Introducing Configurable Metaflow | by Netflix Technology Blog | Dec, 2024

0
110
Introducing Configurable Metaflow | by Netflix Technology Blog | Dec, 2024


David J. Berg*, David Casler^, Romain Cledat*, Qian Huang*, Rui Lin*, Nissan Pow*, Nurcan Sonmez*, Shashank Srikanth*, Chaoying Wang*, Regina Wang*, Darin Yu*
*: Model Development Team, Machine Learning Platform
^: Content Demand Modeling Team

A month in the past at QConSF, we showcased how Netflix makes use of Metaflow to energy a various set of ML and AI use instances, managing 1000’s of distinctive Metaflow flows. This adopted a earlier weblog on the identical matter. Many of those tasks are beneath fixed improvement by devoted groups with their very own enterprise targets and improvement greatest practices, such because the system that helps our content material resolution makers, or the system that ranks which language subtitles are most dear for a particular piece of content material.

As a central ML and AI platform workforce, our function is to empower our accomplice groups with instruments that maximize their productiveness and effectiveness, whereas adapting to their particular wants (not the opposite method round). This has been a guiding design precept with Metaflow since its inception.

Metaflow infrastructure stack

Standing on the shoulders of our intensive cloud infrastructure, Metaflow facilitates quick access to knowledge, compute, and production-grade workflow orchestration, in addition to built-in greatest practices for widespread issues akin to collaboration, versioning, dependency administration, and observability, which groups use to setup ML/AI experiments and programs that work for them. As a consequence, Metaflow customers at Netflix have been capable of run hundreds of thousands of experiments over the previous few years with out losing time on low-level issues.

While Metaflow goals to be un-opinionated about among the higher ranges of the stack, some groups inside Netflix have developed their very own opinionated tooling. As a part of Metaflow’s adaptation to their particular wants, we continuously attempt to perceive what has been developed and, extra importantly, what gaps these options are filling.

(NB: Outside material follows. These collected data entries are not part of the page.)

-- ==== Sys2Proof/Laws/Bus.lean ====
section
/-! SUPPORT. What a bus access can do: a read acknowledges latches and draws, a write stores one byte of RAM or one I/O
register; neither sees or changes the registers, the halts or the counters. -/

namespace Sys2Proof.Machine

open Sys2Proof.Safety

/-! Reads. -/

@[simp] theorem afterReads_none (s : State) : afterReads false false false 0 s = s := rfl

/-- Everything a logical read can do to the state. -/
theorem readByte_state (s : State) (a : Word) : ∃ v q f n, (s.readByte a).2 = afterReads v q f n s := by
  unfold State.readByte
  split
  · exact ⟨false, false, false, 0, rfl⟩
  · split
    · unfold State.ioRead
      split
      · split
        · exact ⟨true, false, false, 1, rfl⟩
        · exact ⟨false, false, false, 0, rfl⟩
        · exact ⟨false, false, false, 1, rfl⟩
      all_goals first
        | exact ⟨false, false, false, 1, rfl⟩
        | exact ⟨false, true, false, 0, rfl⟩
        | exact ⟨false, false, true, 0, rfl⟩
        | exact ⟨false, false, false, 0, rfl⟩
    · split <;> exact ⟨false, false, false, 0, rfl⟩

/-- A read below the I/O window leaves the state alone. -/
theorem readByte_pure (s : State) (a : Word) (h : a.toNat < 0xFF00) : (s.readByte a).2 = s := by
  unfold State.readByte
  rw [if_neg (by omega), if_neg (by omega)]
  split <;> rfl

/-- A read of the vector window is the internal ROM. -/
theorem readByte_vector (s : State) (a : Word) (h : 0xFFE0 ≤ a.toNat) :
    s.readByte a = (s.intRom (a.toNat - 0x8000), s) := by
  unfold State.readByte
  rw [if_pos h]

/-- Two rounds of read effects are one. -/
theorem afterReads_afterReads (v q f v' q' f' : Bool) (n n' : Nat) (s : State) :
    afterReads v' q' f' n' (afterReads v q f n s) = afterReads (v || v') (q || q') (f || f') (n + n') s := by
  cases v <;> cases q <;> cases f <;> cases v' <;> cases q' <;> cases f' <;>
    simp only [afterReads, State.ackVsync, State.ackGimeIrq, State.ackGimeFirq, Bool.or_true, Bool.or_false,
      Bool.false_eq_true, if_true, if_false, Nat.add_assoc]

/-- Read effects do not touch these fields. -/
theorem afterReads_kept (v q f : Bool) (n : Nat) (s : State) :
    (afterReads v q f n s).regs = s.regs ∧ (afterReads v q f n s).pending = s.pending ∧
    (afterReads v q f n s).cyc = s.cyc ∧ (afterReads v q f n s).halt = s.halt ∧
    (afterReads v q f n s).hwHalt = s.hwHalt ∧ (afterReads v q f n s).ram = s.ram ∧
    (afterReads v q f n s).sam = s.sam ∧ (afterReads v q f n s).seq = s.seq ∧
    (afterReads v q f n s).platform = s.platform ∧ (afterReads v q f n s).env = s.env ∧
    (afterReads v q f n s).periph = s.periph ∧ (afterReads v q f n s).params = s.params := by
  cases v <;> cases q <;> cases f <;> exact ⟨rfl, rfl, rfl, rfl, rfl, rfl, rfl, rfl, rfl, rfl, rfl, rfl⟩

section
variable (s : State) (a : Word)
@[simp] theorem readByte_regs : (s.readByte a).2.regs = s.regs := by
  obtain ⟨v, q, f, n, h⟩ := readByte_state s a; rw [h]; exact (afterReads_kept v q f n s).1
@[simp] theorem readByte_pending : (s.readByte a).2.pending = s.pending := by
  obtain ⟨v, q, f, n, h⟩ := readByte_state s a; rw [h]; exact (afterReads_kept v q f n s).2.1
@[simp] theorem readByte_cyc : (s.readByte a).2.cyc = s.cyc := by
  obtain ⟨v, q, f, n, h⟩ := readByte_state s a; rw [h]; exact (afterReads_kept v q f n s).2.2.1
@[simp] theorem readByte_halt : (s.readByte a).2.halt = s.halt := by
  obtain ⟨v, q, f, n, h⟩ := readByte_state s a; rw [h]; exact (afterReads_kept v q f n s).2.2.2.1
@[simp] theorem readByte_hwHalt : (s.readByte a).2.hwHalt = s.hwHalt := by
  obtain ⟨v, q, f, n, h⟩ := readByte_state s a; rw [h]; exact (afterReads_kept v q f n s).2.2.2.2.1
@[simp] theorem readByte_ram : (s.readByte a).2.ram = s.ram := by
  obtain ⟨v, q, f, n, h⟩ := readByte_state s a; rw [h]; exact (afterReads_kept v q f n s).2.2.2.2.2.1
@[simp] theorem readByte_sam : (s.readByte a).2.sam = s.sam := by
  obtain ⟨v, q, f, n, h⟩ := readByte_state s a; rw [h]; exact (afterReads_kept v q f n s).2.2.2.2.2.2.1
@[simp] theorem readByte_seq : (s.readByte a).2.seq = s.seq := by
  obtain ⟨v, q, f, n, h⟩ := readByte_state s a; rw [h]; exact (afterReads_kept v q f n s).2.2.2.2.2.2.2.1
@[simp] theorem readByte_platform : (s.readByte a).2.platform = s.platform := by
  obtain ⟨v, q, f, n, h⟩ := readByte_state s a; rw [h]; exact (afterReads_kept v q f n s).2.2.2.2.2.2.2.2.1
@[simp] theorem readByte_env : (s.readByte a).2.env = s.env := by
  obtain ⟨v, q, f, n, h⟩ := readByte_state s a; rw [h]; exact (afterReads_kept v q f n s).2.2.2.2.2.2.2.2.2.1
@[simp] theorem readByte_periph : (s.readByte a).2.periph = s.periph := by
  obtain ⟨v, q, f, n, h⟩ := readByte_state s a; rw [h]; exact (afterReads_kept v q f n s).2.2.2.2.2.2.2.2.2.2.1
@[simp] theorem readByte_params : (s.readByte a).2.params = s.params := by
  obtain ⟨v, q, f, n, h⟩ := readByte_state s a; rw [h]; exact (afterReads_kept v q f n s).2.2.2.2.2.2.2.2.2.2.2
end

/-- A read sees neither the registers nor the cycle total nor the soft halt, and leaves those it finds. -/
theorem readByte_core (s : State) (g : Regs) (c : Nat) (h : Halt) (a : Word) :
    ({ s with regs := g, cyc := c, halt := h }).readByte a =
      ((s.readByte a).1, { (s.readByte a).2 with regs := g, cyc := c, halt := h }) := by
  unfold State.readByte
  split
  · rfl
  · split
    · unfold State.ioRead
      dsimp only
      split
      · split <;> rfl
      all_goals rfl
    · show (match (s.translate a).2 with | some l => _ | none => _) = _
      generalize (s.translate a).2 = o
      cases o <;> rfl

/-- The same of the registers alone. -/
theorem readByte_withRegs (s : State) (g : Regs) (a : Word) :
    ({ s with regs := g }).readByte a = ((s.readByte a).1, { (s.readByte a).2 with regs := g }) := by
  have h := readByte_core s g s.cyc s.halt a
  have hc := readByte_cyc s a
  have hh := readByte_halt s a
  generalize s.readByte a = r at h hc hh
  obtain ⟨v, t⟩ := r
  dsimp only at hc hh h ⊢
  rw [← hc, ← hh] at h
  refine Eq.trans ?_ h
  rw [hc, hh]

/-! Writes. -/

/-- The RAM after a logical write: one byte, at the address the write stores to. -/
theorem writeByte_ram (s : State) (a : Word) (v : Byte) :
    (s.writeByte a v).ram =
      match s.storeAddr a with
      | some p => ramWrite s.ram p v
      | none => s.ram := by
  unfold State.writeByte State.storeAddr
  split
  · rw [if_pos (by omega)]
  · split
    · rename_i h2
      unfold State.ioWrite
      split
      · split <;> rfl
      all_goals rfl
    · generalize ((s.translate a).2.isNone || decide (s.params.romWritePolicy = .toRam)) = stored
      cases stored <;> rfl

/-- Below the I/O window a write changes RAM only. -/
theorem writeByte_plain (s : State) (a : Word) (v : Byte) (h : a.toNat < 0xFF00) :
    s.writeByte a v = { s with ram := (s.writeByte a v).ram } := by
  unfold State.writeByte
  rw [if_neg (by omega), if_neg (by omega)]
  split <;> rfl

/-- A write to the vector window does nothing. -/
theorem writeByte_vector (s : State) (a : Word) (v : Byte) (h : 0xFFE0 ≤ a.toNat) : s.writeByte a v = s := by
  unfold State.writeByte
  rw [if_pos h]

/-- What a logical write leaves alone. -/
theorem writeByte_kept (s : State) (a : Word) (v : Byte) :
    (s.writeByte a v).regs = s.regs ∧ (s.writeByte a v).pending = s.pending ∧ (s.writeByte a v).cyc = s.cyc ∧
    (s.writeByte a v).halt = s.halt ∧ (s.writeByte a v).hwHalt = s.hwHalt ∧ (s.writeByte a v).seq = s.seq ∧
    (s.writeByte a v).platform = s.platform ∧ (s.writeByte a v).env = s.env ∧
    (s.writeByte a v).periph = s.periph ∧ (s.writeByte a v).draws = s.draws ∧
    (s.writeByte a v).params = s.params := by
  unfold State.writeByte
  split
  · exact ⟨rfl, rfl, rfl, rfl, rfl, rfl, rfl, rfl, rfl, rfl, rfl⟩
  · split
    · unfold State.ioWrite
      split
      · split <;> exact ⟨rfl, rfl, rfl, rfl, rfl, rfl, rfl, rfl, rfl, rfl, rfl⟩
      all_goals exact ⟨rfl, rfl, rfl, rfl, rfl, rfl, rfl, rfl, rfl, rfl, rfl⟩
    · split <;> exact ⟨rfl, rfl, rfl, rfl, rfl, rfl, rfl, rfl, rfl, rfl, rfl⟩

section
variable (s : State) (a : Word) (v : Byte)
@[simp] theorem writeByte_regs : (s.writeByte a v).regs = s.regs := (writeByte_kept s a v).1
@[simp] theorem writeByte_pending : (s.writeByte a v).pending = s.pending := (writeByte_kept s a v).2.1
@[simp] theorem writeByte_cyc : (s.writeByte a v).cyc = s.cyc := (writeByte_kept s a v).2.2.1
@[simp] theorem writeByte_halt : (s.writeByte a v).halt = s.halt := (writeByte_kept s a v).2.2.2.1
@[simp] theorem writeByte_hwHalt : (s.writeByte a v).hwHalt = s.hwHalt := (writeByte_kept s a v).2.2.2.2.1
@[simp] theorem writeByte_seq : (s.writeByte a v).seq = s.seq := (writeByte_kept s a v).2.2.2.2.2.1
@[simp] theorem writeByte_platform : (s.writeByte a v).platform = s.platform := (writeByte_kept s a v).2.2.2.2.2.2.1
@[simp] theorem writeByte_env : (s.writeByte a v).env = s.env := (writeByte_kept s a v).2.2.2.2.2.2.2.1
@[simp] theorem writeByte_periph : (s.writeByte a v).periph = s.periph := (writeByte_kept s a v).2.2.2.2.2.2.2.2.1
@[simp] theorem writeByte_draws : (s.writeByte a v).draws = s.draws := (writeByte_kept s a v).2.2.2.2.2.2.2.2.2.1
@[simp] theorem writeByte_params : (s.writeByte a v).params = s.params := (writeByte_kept s a v).2.2.2.2.2.2.2.2.2.2
end

/-- A write sees neither the registers nor the cycle total nor the soft halt, and leaves those it finds. -/
theorem writeByte_core (s : State) (g : Regs) (c : Nat) (h : Halt) (a : Word) (v : Byte) :
    ({ s with regs := g, cyc := c, halt := h }).writeByte a v =
      { s.writeByte a v with regs := g, cyc := c, halt := h } := by
  unfold State.writeByte
  split
  · rfl
  · split
    · unfold State.ioWrite
      dsimp only
      split
      · split <;> rfl
      all_goals rfl
    · show (match s.storeAddr a with | some p => _ | none => _) = _
      generalize s.storeAddr a = o
      cases o <;> rfl

/-- The same of the registers alone. -/
theorem writeByte_withRegs (s : State) (g : Regs) (a : Word) (v : Byte) :
    ({ s with regs := g }).writeByte a v = { s.writeByte a v with regs := g } := by
  have h := writeByte_core s g s.cyc s.halt a v
  have hc := writeByte_cyc s a v
  have hh := writeByte_halt s a v
  generalize s.writeByte a v = t at h hc hh
  rw [← hc, ← hh] at h
  refine Eq.trans ?_ h
  rw [hc, hh]

/-- The address stored to does not depend on registers, cycle total, soft halt or RAM. -/
theorem storeAddr_core (s : State) (g : Regs) (c : Nat) (h : Halt) (m : Memory) (a : Word) :
    ({ s with regs := g, cyc := c, halt := h, ram := m }).storeAddr a = s.storeAddr a := rfl

/-- An address stored to lies inside the installed RAM. -/
theorem storeAddr_lt (s : State) (a : Word) (p : Nat) (h : s.storeAddr a = some p) : p < s.params.ramSize := by
  have ht : ∀ b, (s.translate b).1 < s.params.ramSize := by
    intro b
    unfold State.translate
    split <;> exact ramAddr_lt _ _
  unfold State.storeAddr at h
  split at h
  · cases h
  · split at h
    · cases h; exact ht a
    · cases h

/-- A logical write keeps the canonical form of RAM. -/
theorem wf_writeByte (s : State) (a : Word) (v : Byte) (hm : s.ram.wf = true) : (s.writeByte a v).ram.wf = true := by
  rw [writeByte_ram]
  split
  · exact wf_ramWrite _ _ _ hm
  · exact hm

/-- A logical write keeps every listed address inside the installed RAM. -/
theorem ramInside_writeByte (s : State) (a : Word) (v : Byte) (hm : s.ramInside = true) :
    (s.writeByte a v).ramInside = true := by
  have h : (s.writeByte a v).ramInside = ({ s with ram := (s.writeByte a v).ram } : State).ramInside := by
    simp only [State.ramInside, writeByte_params]
  rw [h, writeByte_ram]
  split
  · exact ramInside_ramWrite s _ v (storeAddr_lt s a _ ‹_›) hm
  · exact hm

/-- Below the I/O window an address that no ROM hides is stored to at its translation. -/
theorem storeAddr_of_ram (s : State) (a : Word) (h : a.toNat < 0xFF00) (hr : (s.translate a).2 = none) :
    s.storeAddr a = some (s.translate a).1 := by
  unfold State.storeAddr
  rw [if_neg (by omega), if_pos (by simp [hr])]

/-- A logical write leaves every byte of RAM but the one it stores to. -/
theorem ramRead_writeByte_of_ne (s : State) (a : Word) (v : Byte) (p : Nat) (h : s.storeAddr a ≠ some p) :
    ramRead (s.writeByte a v).ram p = ramRead s.ram p := by
  rw [writeByte_ram]
  split
  · rename_i q hq
    exact ramRead_ramWrite_of_ne _ _ _ _ (fun e => h (by rw [hq, e]))
  · rfl

/-- The byte a logical write stores reads back. -/
theorem ramRead_writeByte_self (s : State) (a : Word) (v : Byte) (p : Nat) (h : s.storeAddr a = some p)
    (hm : s.ram.wf = true) : ramRead (s.writeByte a v).ram p = v := by
  rw [writeByte_ram, h]
  exact ramRead_ramWrite_self _ _ _ hm

/-- Reading back through the bus: below the I/O window, where no ROM hides the byte. -/
theorem readByte_writeByte_self (s : State) (a : Word) (v : Byte) (h : a.toNat < 0xFF00)
    (hr : (s.translate a).2 = none) (hm : s.ram.wf = true) : ((s.writeByte a v).readByte a).1 = v := by
  have hp := ramRead_writeByte_self s a v _ (storeAddr_of_ram s a h hr) hm
  rw [writeByte_plain s a v h]
  unfold State.readByte
  rw [if_neg (by omega), if_neg (by omega)]
  show (match (s.translate a).2 with | some l => _ | none => _ : Byte × State).1 = v
  rw [hr]
  exact hp

end Sys2Proof.Machine
end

In some instances, we decide that the hole being addressed may be very workforce particular, or too opinionated at too excessive a stage within the stack, and we due to this fact determine to not develop it inside Metaflow. In different instances, nevertheless, we understand that we will develop an underlying assemble that aids in filling that hole. Note that even in that case, we don’t all the time purpose to fully fill the hole and as a substitute deal with extracting a extra common decrease stage idea that may be leveraged by that exact person but in addition by others. One such recurring sample we observed at Netflix is the necessity to deploy units of carefully associated flows, typically as half of a bigger pipeline involving desk creations, ETLs, and deployment jobs. Frequently, practitioners wish to experiment with variants of those flows, testing new knowledge, new parameterizations, or new algorithms, whereas maintaining the general construction of the movement or flows intact.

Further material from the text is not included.